## TASK TO CARRY OUT
Work through the records below, line by line, and say how many lines include "spanCode", with nothing else.

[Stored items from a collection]

=== Begin Enclosure ===

-- ==== Sys2Proof/WellFormed.lean ====
section
/-! DEFINITION. Well-formed instructions: the register codes and field values that the encoding rules accept by the word alone (R77 to
R81, and the fields of each word). What depends on MODE, on a span's length or on the wave is checked when the word issues. -/

namespace Sys2Proof

/-! ## Codes -/

/-- A direct v or w code is even, where a pair starts (R81). -/
def evenCode (c : BitVec 7) : Bool := decide (0x78 ≤ c.toNat) || !c.getLsbD 0

/-- A destination: neither LANE, K nor QUADIX (R78). -/
def destCode (c : BitVec 7) : Bool := !(decide (c = 0x79#7) || decide (c = 0x7A#7) || decide (c = 0x7B#7))

/-- A source pair (R81). -/
def pairCode (c : BitVec 7) : Bool := evenCode c

/-- A destination pair (R78, R81). -/
def pairDest (c : BitVec 7) : Bool := destCode c && evenCode c

/-- A span: a v code or an indirect code (R79). -/
def spanCode (c : BitVec 7) : Bool := decide (c.toNat < 0x60) || decide (0x7C ≤ c.toNat)

/-- A span of pairs (R79, R81). -/
def pairSpan (c : BitVec 7) : Bool := spanCode c && evenCode c

/-- A pair of vector or uniform registers (R81). -/
def pairReg (c : BitVec 7) : Bool := pairSpan c || (decide (0x60 ≤ c.toNat) && decide (c.toNat < 0x78) && evenCode c)

/-- A v code. -/
def vCode (c : BitVec 7) : Bool := decide (c.toNat < 0x60)

/-- A w code. -/
def wCode (c : BitVec 7) : Bool := decide (0x60 ≤ c.toNat) && decide (c.toNat < 0x78)

/-- A uniform source: a w code, ZERO or K. -/
def uniCode (c : BitVec 7) : Bool := wCode c || decide (c = 0x78#7) || decide (c = 0x7A#7)

/-- A w code or K (R437). -/
def wOrK (c : BitVec 7) : Bool := wCode c || decide (c = 0x7A#7)

/-- The scope of an atomic or a future word: 1 to 5 (R246, R273). -/
def scopeCode (c : BitVec 3) : Bool := decide (1 ≤ c.toNat) && decide (c.toNat ≤ 5)

/-- The scope of a fence: 0 to 5 (R246). -/
def fenceScope (c : BitVec 3) : Bool := decide (c.toNat ≤ 5)

/-- A special-function token: 0 to 13 (R185). -/
def tokenCode (k : BitVec 4) : Bool := decide (k.toNat ≤ 13)

/-! ## Instructions -/

/-- The constructor is an instruction word, and not an event of the device. -/
def Instr.isWord : Instr → Bool
  | .nop _ => true
  | .iadd _ _ _ _ => true
  | .isub _ _ _ _ => true
  | .imul _ _ _ _ => true
  | .imulh _ _ _ _ => true
  | .imin _ _ _ _ => true
  | .imax _ _ _ _ => true
  | .ineg _ _ _ => true
  | .iabs _ _ _ => true
  | .and _ _ _ _ => true
  | .or _ _ _ _ => true
  | .xor _ _ _ _ => true
  | .andn _ _ _ _ => true
  | .shl _ _ _ _ => true
  | .shr _ _ _ _ => true
  | .sar _ _ _ _ => true
  | .rot _ _ _ _ => true
  | .clz _ _ _ => true
  | .ctz _ _ _ => true
  | .popc _ _ _ => true
  | .brev _ _ _ => true
  | .bil3 _ _ _ _ => true
  | .bdil3 _ _ _ _ => true
  | .bil2 _ _ _ _ => true
  | .bdil2 _ _ _ => true
  | .bfx _ _ _ _ => true
  | .bfxs _ _ _ _ => true
  | .bfi _ _ _ _ => true
  | .mov _ _ _ => true
  | .sel _ _ _ _ => true
  | .perm _ _ _ _ => true
  | .imad _ _ _ _ => true
  | .imadh _ _ _ _ => true
  | .idot4 _ _ _ _ => true
  | .isad _ _ _ _ => true
  | .icmpEq _ _ _ _ => true
  | .icmpNe _ _ _ _ => true
  | .icmpLt _ _ _ _ => true
  | .icmpLe _ _ _ _ => true
  | .icmpGt _ _ _ _ => true
  | .icmpGe _ _ _ _ => true
  | .icmpLtn _ _ _ _ => true
  | .icmpLen _ _ _ _ => true
  | .icmpGtn _ _ _ _ => true
  | .icmpGen _ _ _ _ => true
  | .icmpTstz _ _ _ _ => true
  | .icmpTstnz _ _ _ _ => true
  | .add64 _ _ _ _ => true
  | .sub64 _ _ _ _ => true
  | .lea1 _ _ _ _ => true
  | .lea2 _ _ _ _ => true
  | .lea4 _ _ _ _ => true
  | .lea8 _ _ _ _ => true
  | .lea16 _ _ _ _ => true
  | .mov64 _ _ _ => true
  | .shl64 _ _ _ _ => true
  | .shr64 _ _ _ _ => true
  | .modeEt _ _ => true
  | .modeEt2 _ _ => true
  | .modeRnd _ _ => true
  | .modeSat _ _ => true
  | .modeFtz _ _ => true
  | .modeGuard _ _ _ _ => true
  | .modeFreg _ _ => true
  | .modeSpl _ _ => true
  | .modeUtrap _ _ => true
  | .modeWord _ _ => true
  | .sread _ _ _ => true
  | .swrite _ _ _ => true
  | .gread _ _ _ => true
  | .gwrite _ _ _ => true
  | .gxchg _ _ _ => true
  | .gadd _ _ _ => true
  | .rgn _ _ _ => true
  | .rgnadd _ _ _ => true
  | .kx _ => true
  | .kxw _ => true
  | .fadd _ _ _ _ => true
  | .fsub _ _ _ _ => true
  | .fmul _ _ _ _ => true
  | .fmin _ _ _ _ => true
  | .fmax _ _ _ _ => true
  | .fabs _ _ _ => true
  | .fneg _ _ _ => true
  | .fcls _ _ _ => true
  | .fminm _ _ _ _ => true
  | .fmaxm _ _ _ _ => true
  | .frnd _ _ _ => true
  | .fscl _ _ _ _ => true
  | .fcpy _ _ _ _ => true
  | .ffma _ _ _ _ => true
  | .ffms _ _ _ _ => true
  | .fnma _ _ _ _ => true
  | .fcmpEq _ _ _ _ => true
  | .fcmpNe _ _ _ _ => true
  | .fcmpLt _ _ _ _ => true
  | .fcmpLe _ _ _ _ => true
  | .fcmpGt _ _ _ _ => true
  | .fcmpGe _ _ _ _ => true
  | .fcmpUn _ _ _ _ => true
  | .fcmpOrd _ _ _ _ => true
  | .cvt _ _ _ => true
  | .cvtz _ _ _ => true
  | .cvts _ _ _ => true
  | .pack2 _ _ _ _ => true
  | .unpk _ _ _ => true
  | .unpkh _ _ _ => true
  | .nrw _ _ _ _ _ _ => true
  | .wide _ _ _ _ => true
  | .wide4 _ _ _ _ => true
  | .scaleof _ _ _ => true
  | .setsc _ _ _ => true
  | .shfl _ _ _ _ _ => true
  | .shflx _ _ _ _ _ => true
  | .shflu _ _ _ _ _ => true
  | .shfld _ _ _ _ _ => true
  | .bcst _ _ _ _ _ => true
  | .qswz _ _ _ _ _ => true
  | .ballot _ _ _ _ => true
  | .vote _ _ _ _ => true
  | .redadd _ _ _ _ => true
  | .redmin _ _ _ _ => true
  | .redmax _ _ _ _ => true
  | .redand _ _ _ _ => true
  | .redor _ _ _ _ => true
  | .redxor _ _ _ _ => true
  | .scanadd _ _ _ _ => true
  | .scanaddx _ _ _ _ => true
  | .rcp _ _ _ _ => true
  | .rsq _ _ _ _ => true
  | .sqrt _ _ _ _ => true
  | .exp2 _ _ _ _ => true
  | .log2 _ _ _ _ => true
  | .sin _ _ _ _ => true
  | .cos _ _ _ _ => true
  | .tanh _ _ _ _ => true
  | .sigm _ _ _ _ => true
  | .erf _ _ _ _ => true
  | .silu _ _ _ _ => true
  | .atan _ _ _ _ => true
  | .sfnResult _ _ _ => false
  | .mma _ _ _ _ _ _ => true
  | .mmat _ _ _ _ _ _ => true
  | .mmatSp _ _ _ _ _ _ => true
  | .aclr _ _ _ _ => true
  | .amovr _ _ _ _ _ => true
  | .amovw _ _ _ _ _ => true
  | .ascl _ _ _ _ _ => true
  | .matrixComplete _ _ => false
  | .ld _ _ _ _ _ => true
  | .st _ _ _ _ _ => true
  | .ldv _ _ _ _ _ => true
  | .ldx _ _ _ _ _ _ _ => true
  | .stx _ _ _ _ _ _ => true
  | .loadWriteback _ _ _ => false
  | .atomAdd _ _ _ _ _ => true
  | .atomMin _ _ _ _ _ => true
  | .atomMax _ _ _ _ _ => true
  | .atomMinn _ _ _ _ _ => true
  | .atomMaxn _ _ _ _ _ => true
  | .atomAnd _ _ _ _ _ => true
  | .atomOr _ _ _ _ _ => true
  | .atomXor _ _ _ _ _ => true
  | .atomXchg _ _ _ _ _ => true
  | .atomCas _ _ _ _ _ => true
  | .atomFadd _ _ _ _ _ => true
  | .atomIncw _ _ _ _ _ => true
  | .atomFmin _ _ _ _ _ => true
  | .fput _ _ _ _ _ => true
  | .fputT _ _ _ _ _ => true
  | .ftake _ _ _ _ _ => true
  | .ftakeN _ _ _ _ _ => true
  | .fpeek _ _ _ _ _ => true
  | .fclr _ _ _ _ => true
  | .fenceAcq _ _ _ => true
  | .fenceRel _ _ _ => true
  | .fenceAr _ _ _ => true
  | .fenceSc _ _ _ => true
  | .pref _ _ _ => true
  | .pref2 _ _ _ => true
  | .clock1 _ _ _ _ => true
  | .clock2 _ _ _ _ => true
  | .cunlk1 _ _ _ => true
  | .cunlk2 _ _ _ => true
  | .cwb _ _ _ => true
  | .cinv _ _ _ => true
  | .cwbinv _ _ _ => true
  | .isync _ _ => true
  | .copy _ _ _ _ _ _ => true
  | .ccvt _ _ _ _ _ _ => true
  | .csum _ _ _ _ _ _ => true
  | .cfill _ _ _ _ _ _ => true
  | .agath _ _ _ _ _ _ => true
  | .astp _ _ _ _ _ => true
  | .astpAck _ _ => false
  | .copySectorDeliver _ => false
  | .copyComplete _ => false
  | .togenL _ _ _ => true
  | .togenS _ _ _ => true
  | .togenC _ _ _ => true
  | .fromgenL _ _ _ => true
  | .fromgenS _ _ _ => true
  | .fromgenC _ _ _ => true
  | .isspc _ _ _ => true
  | .bra _ _ => true
  | .call _ _ => true
  | .brw _ _ _ => true
  | .brwz _ _ _ => true
  | .brd _ _ _ => true
  | .jmpi _ _ => true
  | .ret _ => true
  | .calli _ _ => true
  | .missSplit _ _ => false
  | .rcv _ _ => true
  | .rcvW _ => true
  | .rcvDeadline _ _ => false
  | .fusedead _ => false
  | .endW _ => true
  | .trap _ _ => true
  | .bkpt _ _ => true
  | .eret _ => true
  | .yield _ _ => true
  | .role _ _ => true
  | .sleep _ _ => true
  | .sleepExpiry _ _ => false
  | .ifW _ _ _ => true
  | .ifS _ _ _ => true
  | .elseW _ _ => true
  | .endif _ => true
  | .loops _ _ => true
  | .brk _ _ _ => true
  | .cont _ _ _ => true
  | .endls _ _ => true
  | .loop _ _ _ => true
  | .lexit _ _ => true
  | .waitt _ _ => true
  | .wpwait _ _ _ => true
  | .dwait _ _ _ => true
  | .vwait _ _ _ => true
  | .sleepw _ _ => true
  | .sleepwExpiry _ _ => false
  | .bar _ _ _ => true
  | .barp _ _ _ => true
  | .bara _ _ _ => true
  | .barw _ _ => true
  | .barb _ _ _ => true
  | .cstg _ _ => true
  | .phaseResume _ => false
  | .dinit _ _ _ _ => true
  | .dexp _ _ _ _ => true
  | .darr _ _ _ _ => true
  | .dqry _ _ _ _ => true
  | .time _ _ => true
  | .pmcrd _ _ _ => true
  | .pmcwr _ _ _ => true
  | .accv _ _ _ => true
  | .wprd _ _ _ => true
  | .cycle _ _ => true
  | .launch _ _ _ _ => true
  | .launchb _ _ _ _ => true
  | .enqr _ _ _ _ => true
  | .rqflush _ _ _ _ => true
  | .rqstat _ _ _ _ => true
  | .evpost _ _ _ _ => true
  | .cpoll _ _ _ _ => true
  | .csleep _ _ _ _ => true
  | .signal _ _ _ _ => true
  | .csleepTimeout _ _ => false
  | .qfetch _ _ _ => true
  | .qdisp _ _ _ _ => true
  | .swaitc _ _ _ _ => true
  | .keyopGen _ _ _ _ => true
  | .keyopBind _ _ _ _ => true
  | .keyopUnbind _ _ _ _ => true
  | .keyopZero _ _ _ _ => true
  | .keyopZeroall _ _ _ _ => true
  | .keyopSign _ _ _ _ => true
  | .fuserd _ _ _ => true
  | .wipe _ _ => true
  | .wipeComplete _ => false
  | .shadow _ _ _ => true
  | .measx _ _ _ => true
  | .shadowExchange _ => false
  | .xpair _ _ _ _ _ _ _ _ => true
  | .xpairEmit _ => false
  | .xpairComplete _ => false
  | .xray _ _ _ _ _ _ => true
  | .xrayComplete _ _ => false
  | .texSample _ _ _ _ _ => true
  | .texGath4 _ _ _ _ _ => true
  | .texLoadi _ _ _ _ _ => true
  | .texQuery _ _ _ _ _ => true
  | .cover _ _ _ _ => true
  | .edge _ _ _ => true
  | .pxtk _ _ _ => true
  | .pxlk _ _ _ => true
  | .pxul _ _ _ => true
  | .vemit _ _ _ => true
  | .tsemit _ _ _ => true
  | .tessellate _ => false
  | .primitiveRelease _ => false
  | .rasterLaunch _ _ => false
  | .atr _ _ _ _ => true
  | .atw _ _ _ _ => true
  | .tlbinv _ _ _ _ => true
  | .tlbinva _ _ _ => true
  | .pageWalk _ _ _ _ _ => false
  | .issueArbitration _ => false
  | .agemaxReached _ _ => false
  | .workgroupPlace _ => false
  | .weightClassUpdate _ _ _ => false
  | .budgetExceeded _ => false
  | .predlExpiry _ => false
  | .hardwareSave _ => false
  | .gridComplete _ => false
  | .packetFetch _ => false
  | .launchPacket _ _ => false
  | .bundle _ _ => false
  | .draw _ _ => false
  | .copysched _ _ => false
  | .signalPacket _ _ => false
  | .waitsig _ _ => false
  | .waitsigPoll _ _ => false
  | .waitsigTimeout _ _ => false
  | .swaitcTimeout _ _ => false
  | .timestamp _ _ => false
  | .eventPacket _ _ => false
  | .qbarrier _ _ => false
  | .configAgemax _ _ => false
  | .configPredl _ _ => false
  | .configLkquota _ _ => false
  | .configL2Ways _ _ => false
  | .configLlcWays _ _ => false
  | .partctlPreempt _ _ => false
  | .partctlSwapout _ _ => false
  | .partctlSwapin _ _ => false
  | .partctlWipe _ _ => false
  | .partctlKeybind _ _ => false
  | .partctlKeyzero _ _ => false
  | .eventHoldmax _ => false
  | .msixSend _ => false
  | .qtailWrite _ _ => false
  | .queueEnable _ => false
  | .queueDisable _ => false
  | .queueStopped _ => false
  | .queueReset _ => false
  | .queueResetComplete _ => false
  | .eqlostRead _ => false
  | .trlostRead _ => false
  | .frackWrite _ _ => false
  | .spanEnable => false
  | .spanDisable => false
  | .capWrite _ _ => false
  | .registerWrite _ _ => false
  | .fwload _ => false
  | .attest _ => false
  | .challenge _ => false
  | .unlock _ => false
  | .relock _ => false
  | .setpriv _ => false
  | .lifecycle _ => false
  | .partdef _ => false
  | .partundef _ => false
  | .ctxdef _ => false
  | .ctxundef _ => false
  | .nonceExpiry => false
  | .stop _ => false
  | .resume _ => false
  | .step _ => false
  | .rdreg _ => false
  | .wrreg _ => false
  | .drop _ => false
  | .bpen _ => false
  | .report _ => false
  | .memrd _ => false
  | .memwr _ => false
  | .traceSummaryTimer _ => false
  | .replayPass _ => false
  | .scrubPass _ _ _ _ => false
  | .coreRetire _ _ => false
  | .pseudoChannelFail _ _ => false
  | .pseudoChannelCopyDone _ _ => false
  | .coreThermalTrip _ _ => false
  | .coreThermalRecover _ _ => false
  | .packageThermalTrip _ _ => false
  | .droopStretch _ _ => false
  | .powerWindow _ _ => false
  | .fullReset _ => false
  | .flitRetry _ => false
  | .spanPortDown _ => false
  | .spanDownSvcreq _ => false
  | .peerRequest _ _ _ _ => false
  | .cxlmemRead _ => false
  | .cxlmemWrite _ _ => false
  | .writePerformed _ _ => false
  | .frheadWrite _ _ => false
  | .provisioning => false
  | .droopStretchEnd _ => false
  | .spanPortTrained _ _ => false
  | .hostSnoop _ => false
  | .msixUnmask _ => false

=== End Enclosure ===

## EXPECTED OUTPUT
2